Scott’s use of psychoanalysis rests largely upon two concepts: the subject and fantasy. In the case of the former, Scott revised her previous view on psychoanalysis’s “fixation” on the subject. Key here is how the subject and fantasies are intertwined. “Fantasy is at play in the articulation of both individual and collective identity;” writes Scott, “it extracts coherence from confusion, reduces multiplicity to singularity, and reconciles illicit desire with the law.” [6] Indeed, identity is itself the product of fantasy, the amalgamation of contradictory and tension-wrought bits of culture, experience, past and present into a seemingly seamless whole. [7] As Scott states: “My points are that power is produced in concrete and particular relationships, that subjects are structured as a function of those relationships, and that these subjects cannot transcend the specificity of their circumstances without the simplification fantasy provides.” [8] In other words, fantasies allow subjects to move from the particular to the universal, from, say, idiosyncrasy to ideology, in spite of the fact that even the former is messy enough to preclude total comprehension, let alone allow for an easy move towards making statements concerning the latter.
Once more, a fantasy can “echo” across time. None of its iterations “sound” exactly like the rest (hence why they are “echoes”); but the resonances of each with the others is audible. The result are analogous fantasies that reverberate from one period to another as different individuals, groups, and societies replay “in time and over generations the process that forms individuals as social and political actors.” Through these reverberations, actors become emotionally invested in the fantasies, eliding “historical differences” and creating “apparent continuities” through repetition. [9] Scott’s investigation of feminism’s history through this lens provides a point of inspiration for intellectual historians interested in the usability of the past.

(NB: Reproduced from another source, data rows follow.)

/-- What a rule needs beside heads and q (R288 condition 4, R332, R333, R471); `extra` says which occupied slots count as
free (R529). -/
def State.ruleRoom (s : State) (r : RuleId) (w t : BitVec 32) (extra : Nat → Bool) : Bool :=
  let p := s.plane r.plane
  let f := trFmt t
  let room (l : List (BitVec 5)) : Bool := l.all (fun q => 7 < q.toNat || p.free q.toNat || extra q.toNat)
  let few : Bool := (p.accs.filter (fun a => a.slot = r.slot)).length < 8
  match readElement w with
  | some (.steer a b d e) =>
    room [if laneTest f (p.two r.plane.plane f (some a) (some b)).2.1.data then d else e]
  | some (.guard a b d) => if laneTest f (p.two r.plane.plane f (some a) (some b)).2.1.data then room [d] else true
  | some (.mld _ _ _ _) => few
  | some (.mst _ _ _ _ _) => few && s.twinRoom r
  | some (.matom _ _ _ _) => few && s.twinRoom r
  | some (.sst _ g _) => (s.gen ⟨r.plane.elem.tile.pair, g.toNat⟩).wport = none && s.twinRoom r
  | some (.bmexp _ _ _ _ _) => room (bmPorts p s.cycle w)
  | some (.xsend _ d) => room [d] && s.twinRoom r
  | some _ => room (tagPorts w)
  | none => false

/-- Conditions 1 to 4 of R288. -/
def State.could (s : State) (r : RuleId) (extra : Nat → Bool) : Bool :=
  match s.rule r with
  | none => false
  | some (w, t) =>
    (((s.plane r.plane).q.toNat &&& bitsN t 19 16) == bitsN t 23 20) &&
    (match s.ruleHeads r w t with
     | some h => eosOk w t h
     | none => false) && s.ruleRoom r w t extra

/-- Values a `bmexp` token packs. -/
def NFmt.vals (f : NFmt) : Nat := 128 / f.bits

/-- The channels a firing of a rule pops in its cycle (R277, R291, R299, R300, R303, R338). -/
def State.popsOf (s : State) (r : RuleId) : List Nat :=
  let p := s.plane r.plane
  match s.rule r with
  | none => []
  | some (w, t) =>
    let f := trFmt t
    let mem (a : BitVec 5) (len : Nat) (win : Bool) : List Nat :=
      if s.popsNow r.plane ((p.read r.plane.plane f a).1.data.extractLsb' 0 64) len win then maskList (trPop t) else []
    match readElement w with
    | some (.merge a k _ _) => [a.toNat, mergeSel p f a k]
    | some (.mergeu a b _ _) => (mergeuSel p s.cycle a b).toList
    | some (.rep a b _ _ _) =>
      let n := bitsN (p.two r.plane.plane f (some a) (some b)).2.1.data 31 0
      if max 1 n ≤ p.rc + 1 then maskList (trPop t) else []
    | some (.bmexp a b _ _ _) =>
      let k (x : BitVec 5) : Token := match tfind p.latch x.toNat with | some l => l.tok | none => {}
      (match p.bm.phase with
       | 0 => if (k a).kind = .eos then [a.toNat, b.toNat] else [a.toNat]
       | 1 => if (k a).kind ≠ .eos && (k a).data.cpop.toNat = p.bm.n then [a.toNat] else []
       | 2 => if (k b).kind ≠ .eos && (p.bm.lane + 1 = f.vals || p.bm.out + 1 = p.bm.n) then [b.toNat] else []
       | _ => [])
    | some (.mld a _ _ _) => mem a 16 true
    | some (.mst a _ _ _ _) => mem a 16 true
    | some (.matom a k _ _) => mem a (if k = 7 then 4 else 8) false
    | _ => maskList (trPop t)

/-- Whether an access whose operands stand at their latches until it is translated keeps a rule from firing: the rule's own, or one that
pops a channel the rule would pop (R277, log 73). -/
def State.takes (s : State) (r : RuleId) (a : NodeAcc) : Bool :=
  let pop := match s.rule ⟨r.plane, a.slot⟩ with | some (_, t) => maskList (trPop t) | none => []
  a.holds && (a.slot = r.slot || (s.popsOf r).any pop.contains)

/-- Condition 5 of R288: no memory fault stalls the rule, no access waits with the operands it would pop, and containment does not hold its
element. -/
def State.unheld (s : State) (r : RuleId) : Bool :=
  let p := s.plane r.plane
  !s.held r.plane.elem && !p.stuck.contains r.slot &&
    !p.accs.any (fun a => s.takes r a || (a.slot = r.slot && a.st = .nacked))

/-- Whether a rule is ready under R288, were its plane active. -/
def State.readyWith (s : State) (r : RuleId) (extra : Nat → Bool) : Bool := s.unheld r && s.could r extra

/-- Readiness on the state as it is. -/
def State.ready (s : State) (r : RuleId) : Bool := s.readyWith r (fun _ => false)

/-! ## The choice of a cycle (R289, R529) -/

/-- The rule slots of a plane. -/
def PlaneId.rules (p : PlaneId) : List RuleId := (List.range 16).map (RuleId.mk p)

/-- The earliest cycle in which one of a rule's heads became one; none for a rule without heads (R289). -/
def State.ruleKey (s : State) (r : RuleId) : Option Nat :=
  match s.rule r with
  | some (w, t) => ((s.ruleHeads r w t).getD []).foldl (fun m l => some (match m with | some n => min n l.since | none => l.since)) none
  | none => none

/-- Whether key a is smaller than key b. -/
def keyLt : Option Nat → Option Nat → Bool
  | some a, some b => a < b
  | some _, none => true
  | none, _ => false

/-- Whether a rule is urgent. -/
def State.urgent (s : State) (r : RuleId) : Bool :=
  match s.rule r with
  | some (_, t) => trUrgent t
  | none => false

/-- The rule an element fires among the ready ones (R289). -/
def State.pick (s : State) (p : PlaneId) (l : List RuleId) : Option RuleId :=
  let u := l.filter s.urgent
  let n := l.filter (fun r => !s.urgent r)
  let pool := if u ≠ [] && (n = [] || (s.plane p).ucount < 8) then u else n
  pool.foldl (fun b r => match b with
    | none => some r
    | some x => if keyLt (s.ruleKey r) (s.ruleKey x) then some r else some x) none

/-- The elements of a tile that an element's output channels feed on a plane (R529). -/
def State.feeds (s : State) (t : TileId) (plane e : Nat) : List Nat :=
  (s.plane ⟨⟨t, e⟩, plane⟩).dst.filterMap (fun x => match x.2 with
    | .arc p _ => if p.elem.tile = t then some p.elem.elem else none
    | _ => none)

/-- Elements reachable along a plane's in-tile arcs. -/
def State.reaches (s : State) (t : TileId) (plane : Nat) : Nat → List Nat → List Nat
  | 0, l => l
  | n + 1, l => s.reaches t plane n ((l ++ l.flatMap (s.feeds t plane)).eraseDups)

/-- Whether an arc inside a tile lies on a directed cycle of the plane's in-tile arcs (R529). -/
def State.cyclic (s : State) (t : TileId) (plane src dst : Nat) : Bool := (s.reaches t plane 16 [dst]).contains src

/-- The slots of an element that count as free (R529): the consumer's firing chosen for this cycle pops the channel, and
the arc is on no cycle. -/
def State.freedBy (s : State) (t : TileId) (plane e : Nat) (chosen : List RuleId) (ch : Nat) : Bool :=
  match tfind (s.plane ⟨⟨t, e⟩, plane⟩).dst ch with
  | some (.arc p c) =>
    p.elem.tile = t && !s.cyclic t plane e p.elem.elem &&
    chosen.any (fun r => r.plane = p && (s.popsOf r).contains c)
  | _ => false

/-- The choices of a cycle, consumers before producers (R529): `n` bounds the elements still to decide. -/
def State.chooseFrom (s : State) (t : TileId) (plane : Nat) : Nat → List Nat → List RuleId → List RuleId
  | 0, _, acc => acc
  | n + 1, todo, acc =>
    let free (e : Nat) : Bool := (s.feeds t plane e).all (fun d => !todo.contains d || s.cyclic t plane e d)
    match todo.find? free with
    | none => acc
    | some e =>
      let p : PlaneId := ⟨⟨t, e⟩, plane⟩
      let l := p.rules.filter (fun r => s.readyWith r (s.freedBy t plane e acc))
      s.chooseFrom t plane n (todo.filter (· ≠ e)) (acc ++ (s.pick p l).toList)

/-- The urgent firings among those chosen for a cycle that were chosen while a rule that is not urgent was ready (R290, R529). -/
def State.chosenOver (s : State) (t : TileId) (plane : Nat) (l : List RuleId) : List RuleId :=
  l.filter (fun r => s.urgent r &&
    r.plane.rules.any (fun x => !s.urgent x && s.readyWith x (s.freedBy t plane r.plane.elem.elem l)))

“What if our sense that we already know what feminist history is blocks the divine madness, the inspired arousal, that is precisely an encounter with the unknown?” asks Scott. [10] The question is addressed to what Scott sees as a malaise in gender and women’s history. From an insurgent field in the 1970s to an important source of major historiographical discussions today, Scott wonders if gender and women’s history has become too instutionalized, too constrained by disciplinary boundaries to continue to generate innovative visions for the future of feminism. The reasons behind this are more than just intellectual, thinks Scott. “It is,” she claims, “at least partly the inability to acknowledge directly the affective loss—the passionate idealization of women that drove women’s history and historians of women—that makes it, in [Elizabeth] Faue’s words, ‘so hard to see through the veil that hides the future from the present.’” [11] That is to say, perceptions of feminism’s past as once actually containing a stable subject at its core have caused a form of intellectual depression in the wake of this being revealed to be a fantasy. “Melancholy rests on a fantasy of a home that never really was,” states Scott. As such, it prevents the critical work of analyzing the way visions of feminism’s past limit the possibilities for its future. Too much energy is spent mourning a loss that was never there, not enough spent getting inspired to create what might be. [12]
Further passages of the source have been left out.